━━━ Provided data

-- ==== Sys2Proof/Machine/Quarantine.lean ====
section
/-!
DEFINITION. Error intervals, quarantine and probation (§12.6, §12.7).
-/
namespace Sys2Proof.Machine

/-- What a counter has increased by since the start of the interval. -/
def grown (now base : BitVec 32) : Nat := (now - base).toNat

/-- The first cause of Table 12.6 that an error interval meets. -/
def FPort.intervalCause (q : FPort) : Option Nat :=
  let c := q.cnt
  let b := q.ivBase
  if 64 < grown c.symErr b.symErr + grown c.lenErr b.lenErr + grown c.crcErr b.crcErr then some 1
  else if q.established ∧ 16 < grown c.cmacErr b.cmacErr + grown c.replay b.replay then some 2
  else if 1024 < grown c.flood b.flood then some 3
  else if 64 < grown c.unkType b.unkType + grown c.badAddr b.badAddr + grown c.notPerm b.notPerm then some 4
  else none

/-- The cause that comes first in table order. -/
def firstCause (a b : Option Nat) : Option Nat :=
  match a, b with
  | some x, some y => some (min x y)
  | some x, none => some x
  | none, y => y

/-- ERROR_INTERVAL_END (R532, Table 12.6). -/
def execErrorIntervalEnd (p : FabPort) (s : State) : Out :=
  let q := s.fab.port[p]
  occurs (q.linked && decide (q.ivAt + tps ≤ s.now)) s
    (s.updPort p fun q => { q with
      ivAt := q.ivAt + tps, ivBase := q.cnt, quarPend := firstCause q.intervalCause q.quarPend })

/-- Quarantine time of the q-th consecutive quarantine in seconds (R534). -/
def quarSeconds (q : Nat) : Nat := 10 * 2 ^ (min 8 q - 1)

/-- QUARANTINE (R518, R533, R534, R536). -/
def execQuarantine (p : FabPort) (s : State) : Out :=
  let q := s.fab.port[p]
  match q.quarPend with
  | none => .next s
  | some cause =>
    occurs (decide (s.portRole p ≠ .off) && decide (q.link ≠ .quarantined) && decide (q.link ≠ .off)) s
      (let n := q.q + 1
       let secs := if cause = 8 then 0 else quarSeconds n
       let s1 := (s.pairFail p 4).journal 0x55 (p.val * 16384 + secs / 10 * 16 + cause)
       let s2 := s1.portDown p .quarantined
       s2.updPort p fun q => { q with
         quarPend := none, quarCause := cause, q := n, cnt := { q.cnt with quarantines := q.cnt.quarantines + 1 }
         quarTill := if cause = 8 then none else some (s.now + secs * tps), quarForever := decide (cause = 8) })

/-- A quarantine ends (R535, R536): READMIT, and the port goes to DOWN and trains. -/
def State.readmit (s : State) (p : FabPort) (byMonitor : Bool) : State :=
  let s1 := (s.journal 0x57 (p.val * 16384 + bit byMonitor)).setLink p .down
  s1.updPort p fun q => { q with
    quarTill := none, quarForever := false, retrainAt := s.now, q := if byMonitor then 0 else q.q }

/-- QUARANTINE_END (R535). -/
def execQuarantineEnd (p : FabPort) (s : State) : Out :=
  let q := s.fab.port[p]
  occurs (decide (q.link = .quarantined) && match q.quarTill with
      | some t => decide (t ≤ s.now)
      | none => false) s (s.readmit p false)

/-- Q_RESET (R534). -/
def execQReset (p : FabPort) (s : State) : Out :=
  let q := s.fab.port[p]
  occurs (decide (q.trust = .admitted) && decide (q.admittedAt + 600 * tps ≤ s.now)) s (s.updPort p fun q => { q with q := 0 })

/-- A change of stage changes the LINKSTATE of a trunk port (R539). -/
def State.stageChange (s : State) (p : FabPort) : State := if s.portRole p = .trunk then s.lsChange else s

/-- PROBATION_CLEAN_END (R537). -/
def execProbationCleanEnd (p : FabPort) (s : State) : Out :=
  let q := s.fab.port[p]
  occurs (decide (q.trust = .clean) && decide (q.cleanAt + 2 * tps ≤ s.now)) s
    (((s.updPort p fun q => { q with
        trust := .test, cleanCount := 0, partnerClean := 0, testSeq := 0, testNext := s.now }).journal 0x56 (p.val * 16384 + 1)).stageChange p)

/-- The TEST payload (Table 12.2). -/
def testPayload (seq count : Nat) : List Byte :=
  bytesLE 4 seq ++ bytesLE 4 count ++ (List.range 248).map fun i => BitVec.ofNat 8 ((i + 8) * 0x3D + seq)

/-- TEST_FRAME_SEND (R537). -/
def execTestFrameSend (p : FabPort) (s : State) : Out :=
  let q := s.fab.port[p]
  occurs (decide (q.link = .active) && decide (q.trust = .test) && decide (q.testNext ≤ s.now)) s
    ((s.probe p 0x20 (testPayload q.testSeq q.cleanCount)).updPort p fun q => { q with
      testSeq := q.testSeq + 1, testNext := s.now + msTicks 1 })

/-- PROBATION_ADMITTED (R537): a trunk port has the penalty metric, a twin-role port begins to mirror. -/
def execProbationAdmitted (p : FabPort) (s : State) : Out :=
  let q := s.fab.port[p]
  occurs (decide (q.trust = .test) && decide (256 ≤ q.cleanCount) && decide (256 ≤ q.partnerClean)) s
    (((s.updPort p fun q => { q with
        trust := .admitted, admittedAt := s.now, penalty := decide (s.portRole p = .trunk), trainRun := 0 }).journal 0x56
          (p.val * 16384 + 2)).stageChange p)

/-- PROBATION_TIMEOUT (R538). -/
def execProbationTimeout (p : FabPort) (s : State) : Out :=
  let q := s.fab.port[p]
  occurs ((decide (q.trust = .clean) || decide (q.trust = .test)) && q.linked && decide (q.probAt + 30 * tps ≤ s.now)) s
    (s.failTrain p true)

/-- PENALTY_END (R537). -/
def execPenaltyEnd (p : FabPort) (s : State) : Out :=
  let q := s.fab.port[p]
  occurs (decide (q.trust = .admitted) && q.penalty && decide (q.admittedAt + 30 * tps ≤ s.now)) s
    (((s.updPort p fun q => { q with penalty := false }).journal 0x56 (p.val * 16384 + 3)).stageChange p)

end Sys2Proof.Machine
end

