-- ==== Sys2Proof/Machine/Dispatch.lean ====
section
/-!
DEFINITION. The effect of each command: one arm for each row of the table of operations and events.
-/
namespace Sys2Proof.Machine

━━━━━━

__Task details__.
Reproduce exactly the stretch of the material above that starts at the line with "let c := q.cnt" and ends at the line with "table order. -/", both included, and nothing else.

__Problem solution__.
  let c := q.cnt
  let b := q.ivBase
  if 64 < grown c.symErr b.symErr + grown c.lenErr b.lenErr + grown c.crcErr b.crcErr then some 1
  else if q.established ∧ 16 < grown c.cmacErr b.cmacErr + grown c.replay b.replay then some 2
  else if 1024 < grown c.flood b.flood then some 3
  else if 64 < grown c.unkType b.unkType + grown c.badAddr b.badAddr + grown c.notPerm b.notPerm then some 4
  else none

/-- The cause that comes first in table order. -/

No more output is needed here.